_EXERCISE_
Beneath this task is a listing. State how many of its lines include the string "flags", giving nothing but the number.

_DATA SECTION_
-- ==== Sys2Proof/Laws/Lanes.lean ====
section
/-!
SUPPORT. Results of the vector and uniform classes: operands without poison, tags without births, and what writing a
destination changes.
-/

namespace Sys2Proof.Machine

/-! ### Operands -/

theorem lookup_mem {β : Type} (m : Sparse β) (k : Nat) (x : β) (h : m.lookup k = some x) : (k, x) ∈ m := by
  induction m with
  | nil => simp at h
  | cons c m ih =>
    obtain ⟨a, b⟩ := c
    rw [List.lookup_cons] at h
    split at h
    · next he => simp_all
    · exact List.mem_cons_of_mem _ (ih h)

theorem sget_clean (f : Sparse TWord) (h : f.all (fun e => e.2.chk == .ok) = true) (k : Nat) : (sget {} f k).chk = .ok := by
  unfold sget
  cases hl : f.lookup k with
  | none => rfl
  | some x =>
    have := List.all_eq_true.1 h _ (lookup_mem f k x hl)
    simpa using this

/-- Words without poison are read as they stand (R346). -/
theorem readWords_clean (f : Sparse TWord) (h : f.all (fun e => e.2.chk == .ok) = true) (c n : Nat) :
    readWords f c n = { words := (upFrom c n).map fun r => (if r = 0 then ({} : TWord) else sget {} f r).val
                        tag := if n = 1 then (((upFrom c n).map fun r => if r = 0 then ({} : TWord) else sget {} f r).headD {}).tag
                          else sectorMerge (((upFrom c n).map fun r => if r = 0 then ({} : TWord) else sget {} f r).map (·.tag))
                        poison := false } := by
  have hc : ∀ r, (if r = 0 then ({} : TWord) else sget {} f r).chk = .ok := by
    intro r
    split
    · rfl
    · exact sget_clean f h r
  have hb : ((upFrom c n).map fun r => if r = 0 then ({} : TWord) else sget {} f r).any (fun w => decide (w.chk = .poison)) = false := by
    rw [List.any_eq_false]
    intro w hw
    obtain ⟨r, _, rfl⟩ := List.mem_map.1 hw
    rw [hc r]
    decide
  unfold readWords
  dsimp only
  rw [hb]
  simp only [Bool.false_and, List.map_map, Opd.mk.injEq, and_true]
  refine List.map_congr_left fun r _ => ?_
  dsimp only [Function.comp]
  rw [hc r]
  rfl

theorem clean_thread (st : Strand) (h : st.clean = true) (i : Nat) : (st.thread i).v.all (fun e => e.2.chk == .ok) = true := by
  unfold Strand.clean at h
  simp only [Bool.and_eq_true, List.all_eq_true] at h
  by_cases hi : i < st.threads.length
  · exact List.all_eq_true.2 (h.2 _ (by simp [Strand.thread, List.getD, hi]))
  · rw [thread_out _ _ hi]
    rfl

theorem v_clean (cx : Cx) (st : Strand) (h : st.clean = true) (i c n : Nat) : (cx.v st i c n).poison = false := by
  unfold Cx.v
  split
  · rfl
  · unfold Thread.readV
    rw [readWords_clean _ (clean_thread st h i)]

theorem readS_clean (st : Strand) (h : st.clean = true) (c n : Nat) : (st.readS c n).poison = false := by
  unfold Strand.readS
  unfold Strand.clean at h
  simp only [Bool.and_eq_true] at h
  rw [readWords_clean _ h.1]

theorem src_clean (cx : Cx) (st : Strand) (h : st.clean = true) (i : Nat) (b : Src) (n : Nat) : (cx.src st i b n).poison = false := by
  cases b with
  | v c => exact v_clean cx st h i c n
  | s c => exact readS_clean st h c n
  | imm x => rfl
  | wide x => rfl

theorem Agree.readS {a b : Strand} (h : Agree a b) (c n : Nat) : b.readS c n = a.readS c n := by
  unfold Strand.readS
  rw [h.s]

theorem Agree.readV {a b : Strand} (h : Agree a b) (i c n : Nat) : (b.thread i).readV c n = (a.thread i).readV c n := by
  unfold Thread.readV
  rw [h.v]

theorem Agree.cxv {a b : Strand} (h : Agree a b) (cx : Cx) (i c n : Nat) : cx.v b i c n = cx.v a i c n := by
  unfold Cx.v
  rw [h.readV, h.lane]

theorem Agree.cxsrc {a b : Strand} (h : Agree a b) (cx : Cx) (i : Nat) (x : Src) (n : Nat) : cx.src b i x n = cx.src a i x n := by
  cases x with
  | v c => exact h.cxv cx i c n
  | s c => exact h.readS c n
  | imm x => rfl
  | wide x => rfl

theorem Agree.tagEn {a b : Strand} (h : Agree a b) : b.tagEn = a.tagEn := by unfold Strand.tagEn; rw [h.tctl]

theorem Agree.mintOn {a b : Strand} (h : Agree a b) : b.mintOn = a.mintOn := by unfold Strand.mintOn; rw [h.tctl]

theorem Agree.ftz {a b : Strand} (h : Agree a b) : b.ftz = a.ftz := by unfold Strand.ftz; rw [h.fctl]

theorem Agree.rnd {a b : Strand} (h : Agree a b) (rm lane j : Nat) : b.rnd rm lane j = a.rnd rm lane j := by
  obtain ⟨c0, c1, c4, c5, c6, _⟩ := h.ctls
  unfold Strand.rnd Strand.rmEff Strand.srBits Strand.ftz Strand.f8sat
  rw [c0, c5, c6]

theorem Agree.rmEff {a b : Strand} (h : Agree a b) (rm : Nat) : b.rmEff rm = a.rmEff rm := by
  unfold Strand.rmEff; rw [h.fctl]

/-! ### Tags of results without births -/

/-- A result without an event takes the tag its rule picks (R99, R101). -/
theorem resultTag_plain (s : State) (cx : Cx) (own : List Nat) (un : Bool) (lane : Nat) (srcs listed : List Tag) (fmt : Nat) (pat : Word) :
    resultTag s cx own un lane srcs listed none fmt pat =
      (if (s.strand cx.u).tagEn then tagPick cx.here cx.rule srcs else 0, s) := by
  unfold resultTag
  dsimp only
  cases (s.strand cx.u).tagEn <;> rfl

theorem tagLanes_plain (s : State) (cx : Cx) (fmt : Nat) (rs : List (Nat × LaneRes)) (h : ∀ r ∈ rs, r.2.event = none) :
    tagLanes s cx fmt rs =
      (s, rs.map fun r => (r.1, r.2.words, if (s.strand cx.u).tagEn then tagPick cx.here cx.rule r.2.srcs else 0)) := by
  have key : ∀ (l : List (Nat × LaneRes)) (acc : List (Nat × List Word × Tag)), (∀ r ∈ l, r.2.event = none) →
      l.foldl (fun a r =>
        let t := resultTag a.1 cx [r.1] false ((a.1.strand cx.u).thread r.1).lane r.2.srcs r.2.listed r.2.event fmt r.2.pat
        (t.2, a.2 ++ [(r.1, r.2.words, t.1)])) (s, acc) =
      (s, acc ++ l.map fun r => (r.1, r.2.words, if (s.strand cx.u).tagEn then tagPick cx.here cx.rule r.2.srcs else 0)) := by
    intro l
    induction l with
    | nil => intro acc _; simp
    | cons r l ih =>
      intro acc hl
      rw [List.foldl_cons]
      dsimp only
      rw [hl r (by simp), resultTag_plain]
      dsimp only
      rw [ih _ fun x hx => hl x (List.mem_cons_of_mem _ hx)]
      simp
  unfold tagLanes
  rw [key rs [] h]
  rfl

theorem smod_id {β : Type} (m : Sparse β) (k : Nat) (f : β → β) (h : ∀ x, f x = x) : smod m k f = m := by
  unfold smod
  conv => rhs; rw [← List.map_id m]
  refine List.map_congr_left fun c _ => ?_
  split
  · next hk => rw [h, ← hk]; rfl
  · rfl

theorem settleFp_zero (s : State) (u : Nat) : settleFp s u 0 false = s := by
  unfold settleFp State.modStrand
  rw [smod_id]
  intro st
  simp [Strand.raise]

theorem gather_zero (l : List Nat) (h : ∀ x ∈ l, x = 0) : gather l = 0 := by
  unfold gather
  have : ∀ (l : List Nat) (a : Nat), a = 0 → (∀ x ∈ l, x = 0) → l.foldl Nat.lor a = 0 := by
    intro l
    induction l with
    | nil => intro a ha _; exact ha
    | cons x l ih =>
      intro a ha hl
      refine ih _ ?_ fun y hy => hl y (List.mem_cons_of_mem _ hy)
      rw [ha, hl x (by simp)]
      rfl
  exact this l 0 rfl h

theorem fpTrap_zero (st : Strand) : st.fpTrap 0 = none := by
  unfold Strand.fpTrap
  rw [List.find?_eq_none]
  simp

/-- Results without flags and events: written with the tags their rule picks. -/
theorem finishLanes_plain (s : State) (cx : Cx) (d fmt : Nat) (rs : List (Nat × LaneRes))
    (h : ∀ r ∈ rs, r.2.event = none ∧ r.2.flags = 0 ∧ r.2.poison = false) :
    finishLanes s cx d fmt false rs = .done (writeD s cx d (rs.map fun r =>
      (r.1, r.2.words, if (s.strand cx.u).tagEn then tagPick cx.here cx.rule r.2.srcs else 0))) false := by
  have hg : gather (rs.map (·.2.flags)) = 0 := gather_zero _ fun x hx => by
    obtain ⟨r, hr, rfl⟩ := List.mem_map.1 hx
    exact (h r hr).2.1
  have hp : rs.any (·.2.poison) = false := List.any_eq_false.2 fun r hr => by simp [(h r hr).2.2]
  unfold finishLanes
  dsimp only
  rw [hg, tagLanes_plain _ _ _ _ fun r hr => (h r hr).1, hp]
  unfold orFpTrap
  rw [fpTrap_zero]
  dsimp only
  rw [settleFp_zero]

/-! ### Writing destinations -/

/-- An update of strand `u` that keeps control registers, accumulator and flow. -/
structure Keeps (w : Touch) (a b : Strand) : Prop where
  launch : b.launch = a.launch
  ctl : b.ctl = a.ctl
  reserved : b.reserved = a.reserved
  acc : b.acc = a.acc ∧ b.rowmax = a.rowmax ∧ b.rowsum = a.rowsum
  spans : b.spans = a.spans
  len : b.threads.length = a.threads.length
  s : ∀ c, w.s c = false → c ≠ 0 → sget {} b.s c = sget {} a.s c
  k : ∀ c, w.k c = false → predBit b.k c = predBit a.k c
  q : ∀ j, w.q j = false → b.q.getD j [] = a.q.getD j []
  v : ∀ i c, w.v i c = false → c ≠ 0 → sget {} (b.thread i).v c = sget {} (a.thread i).v c
  p : ∀ i c, w.p i c = false → predBit (b.thread i).p c = predBit (a.thread i).p c
  flow : ∀ i, (b.thread i).live = (a.thread i).live ∧ (b.thread i).exited = (a.thread i).exited ∧
    (b.thread i).stack = (a.thread i).stack ∧ (b.thread i).pc = (a.thread i).pc ∧ (b.thread i).lane = (a.thread i).lane
  shape : b.prot = a.prot ∧ b.q.length = a.q.length

theorem body_modStrand (s : State) (u : Nat) (f : Strand → Strand) (w : Touch) (h : s.has u) (hk : Keeps w (s.strand u) (f (s.strand u))) :
    Body w s (s.modStrand u f) u := by
  have hs := strand_modStrand_self s u f h
  refine ⟨⟨fun _ _ => rfl, fun _ _ => rfl, fun _ _ => rfl, fun x hx => strand_modStrand_ne s u x f hx, ?_, ?_, ?_, ?_, ?_, ?_, ?_,
    fun _ => rfl, ?_⟩, ?_, ?_, fun _ => (has_modStrand s u u f).2 h, ?_⟩
  · intro i c hc
    unfold State.vreg
    rw [hs]
    split
    · rfl
    · next h0 => exact hk.v i c hc h0
  · intro i c hc
    unfold State.pred
    rw [hs]
    exact hk.p i c hc
  · intro c hc
    unfold State.sreg
    rw [hs]
    split
    · rfl
    · next h0 => exact hk.s c hc h0
  · intro c hc
    unfold State.kpred
    rw [hs]
    exact hk.k c hc
  · intro n hn h0 _
    exact State.creg_eq rfl (by rw [hs, hk.launch]) (by rw [hs, hk.reserved]) (by rw [hs, hk.ctl]) hn h0
  · intro j hj
    unfold State.queue
    rw [hs]
    exact hk.q j hj
  · intro _
    rw [hs]
    exact hk.acc
  · intro _
    rw [hs]
    exact ⟨fun i => (hk.flow i).1, fun i he => ⟨(hk.flow i).2.1.trans he, (hk.flow i).2.2.1⟩, hk.spans⟩
  · intro i
    rw [hs]
    exact (hk.flow i).2.2.2.1
  · rw [hs]
    exact hk.len
  · rw [hs]
    exact ⟨hk.shape.1, hk.shape.2, fun i => (hk.flow i).2.2.2.2⟩

/-- The threads of a strand with results written to vector registers. -/
theorem thread_written (st : Strand) (d : Nat) (rs : List (Nat × List Word × Tag)) (i : Nat) :
    Strand.thread { st with
                    threads := st.threads.mapIdx fun i t =>
                                 match rs.find? (fun r => r.1 == i) with
                                 | some r => t.writeV d r.2.1 r.2.2
                                 | none => t } i =
    match rs.find? (fun r => r.1 == i) with
    | some r => if i < st.threads.length then (st.thread i).writeV d r.2.1 r.2.2 else st.thread i
    | none => st.thread i := by
  rw [thread_mapped]
  split
  · next hi => cases rs.find? fun r => r.1 == i <;> simp
  · next hi =>
    rw [thread_out _ _ hi]
    cases rs.find? fun r => r.1 == i <;> simp

theorem writeD_body (s : State) (cx : Cx) (d : Nat) (rs : List (Nat × List Word × Tag)) (w : Touch) (h : s.has cx.u)
    (hv : d < 248 → ∀ r ∈ rs, ∀ c, d ≤ c → c < d + r.2.1.length → w.v r.1 c = true) (hq : 248 ≤ d → w.q (d - 248) = true) :
    Body w s (writeD s cx d rs) cx.u := by
  unfold writeD
  refine body_modStrand s cx.u _ w h ?_
  by_cases hd : 248 ≤ d
  · rw [if_pos hd]
    refine ⟨rfl, rfl, rfl, ⟨rfl, rfl, rfl⟩, rfl, rfl, fun _ _ _ => rfl, fun _ _ => rfl, ?_, fun _ _ _ _ => rfl, fun _ _ _ => rfl,
      fun _ => ⟨rfl, rfl, rfl, rfl, rfl⟩, rfl, List.length_mapIdx⟩
    intro j hj
    have hne : j ≠ d - 248 := by
      intro he
      rw [he, hq hd] at hj
      exact absurd hj (by decide)
    unfold pushQueue
    simp only [List.getD_eq_getElem?_getD, List.getElem?_mapIdx]
    cases (s.strand cx.u).q[j]? with
    | none => rfl
    | some e => simp [hne]
  · rw [if_neg hd]
    have ht := thread_written (s.strand cx.u) d rs
    refine ⟨rfl, rfl, rfl, ⟨rfl, rfl, rfl⟩, rfl, List.length_mapIdx, fun _ _ _ => rfl, fun _ _ => rfl, fun _ _ => rfl, ?_, ?_, ?_, rfl, rfl⟩
    · intro i c hc h0
      refine (congrArg (fun t : Thread => sget {} t.v c) (ht i)).trans ?_
      split
      · next r hr =>
        split
        · unfold Thread.writeV
          dsimp only
          rw [writeWords_get _ _ _ _ _ h0]
          have hi : r.1 = i := by simpa using List.find?_some hr
          have := hv (by omega) r (List.mem_of_find?_eq_some hr) c
          rw [dif_neg]
          intro hcd
          rw [hi] at this
          simp [this hcd.1 hcd.2] at hc
        · rfl
      · rfl
    · intro i c _
      refine (congrArg (fun t : Thread => predBit t.p c) (ht i)).trans ?_
      split <;> [(split <;> rfl); rfl]
    · intro i
      have hi := ht i
      revert hi
      generalize (rs.find? fun r => r.1 == i) = o
      intro hi
      have : ∀ t t' : Thread, t = t' → t'.live = ((s.strand cx.u).thread i).live ∧ t'.exited = ((s.strand cx.u).thread i).exited ∧
          t'.stack = ((s.strand cx.u).thread i).stack ∧ t'.pc = ((s.strand cx.u).thread i).pc ∧
          t'.lane = ((s.strand cx.u).thread i).lane →
          t.live = ((s.strand cx.u).thread i).live ∧ t.exited = ((s.strand cx.u).thread i).exited ∧
          t.stack = ((s.strand cx.u).thread i).stack ∧ t.pc = ((s.strand cx.u).thread i).pc ∧
          t.lane = ((s.strand cx.u).thread i).lane := by
        rintro t _ rfl h; exact h
      refine this _ _ hi ?_
      cases o with
      | none => exact ⟨rfl, rfl, rfl, rfl, rfl⟩
      | some r => dsimp only; split <;> exact ⟨rfl, rfl, rfl, rfl, rfl⟩

/-- What completion leaves of registers: all of them; of queues: those not popped. -/
theorem complete_kept (s : State) (cx : Cx) (us : List Use) (h : s.has cx.u) :
    Only { q := fun _ => true, ctl := fun _ => true } s (complete s cx us false 0) cx.u :=
  complete_only s cx us false 0 _ h (fun _ _ => rfl) fun _ _ _ => rfl

theorem acting_lt (i : Instr) (s : State) (u : Nat) (m : BitVec 32) (j : Nat) (h : j ∈ acting i s u m) :
    j < (s.strand u).threads.length ∧ m.getLsbD j = true := by
  unfold acting activeThreads at h
  have := mem_byLane _ _ _ (List.mem_filter.1 h).1
  exact ⟨this.2, this.1⟩

/-- Registers written by a vector instruction. -/
theorem writeD_vreg (s : State) (cx : Cx) (d : Nat) (act : List Nat) (f : Nat → List Word × Tag) (h : s.has cx.u) (hd : ¬ 248 ≤ d)
    (j : Nat) (hj : j ∈ act) (hl : j < (s.strand cx.u).threads.length) (k : Nat) (hk : k < (f j).1.length) (h0 : d + k ≠ 0) :
    (writeD s cx d (act.map fun j => (j, f j))).vreg cx.u j (d + k) = { val := (f j).1.getD k 0, tag := (f j).2 } := by
  have hs : (writeD s cx d (act.map fun j => (j, f j))).strand cx.u = _ := strand_modStrand_self s cx.u _ h
  unfold State.vreg
  rw [if_neg h0, hs, if_neg hd]
  refine (congrArg (fun t : Thread => sget {} t.v (d + k)) (thread_written _ d _ j)).trans ?_
  have hfind : ((act.map fun j => (j, f j)).find? fun r => r.1 == j) = some (j, f j) := by
    clear hs
    induction act with
    | nil => simp at hj
    | cons a l ih =>
      rw [List.map_cons, List.find?_cons]
      by_cases haj : a = j
      · subst haj; simp
      · have : (a == j) = false := by simp [haj]
        dsimp only
        rw [this]
        exact ih (by simpa [Ne.symm haj] using hj)
  rw [hfind]
  dsimp only
  rw [if_pos hl]
  unfold Thread.writeV
  dsimp only
  rw [writeWords_get _ _ _ _ _ h0, dif_pos ⟨by omega, by omega⟩]
  have : d + k - d = k := by omega
  simp only [this]
  rw [List.getD_eq_getElem?_getD, List.getElem?_eq_getElem hk]
  rfl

_EXERCISE SOLUTION_
3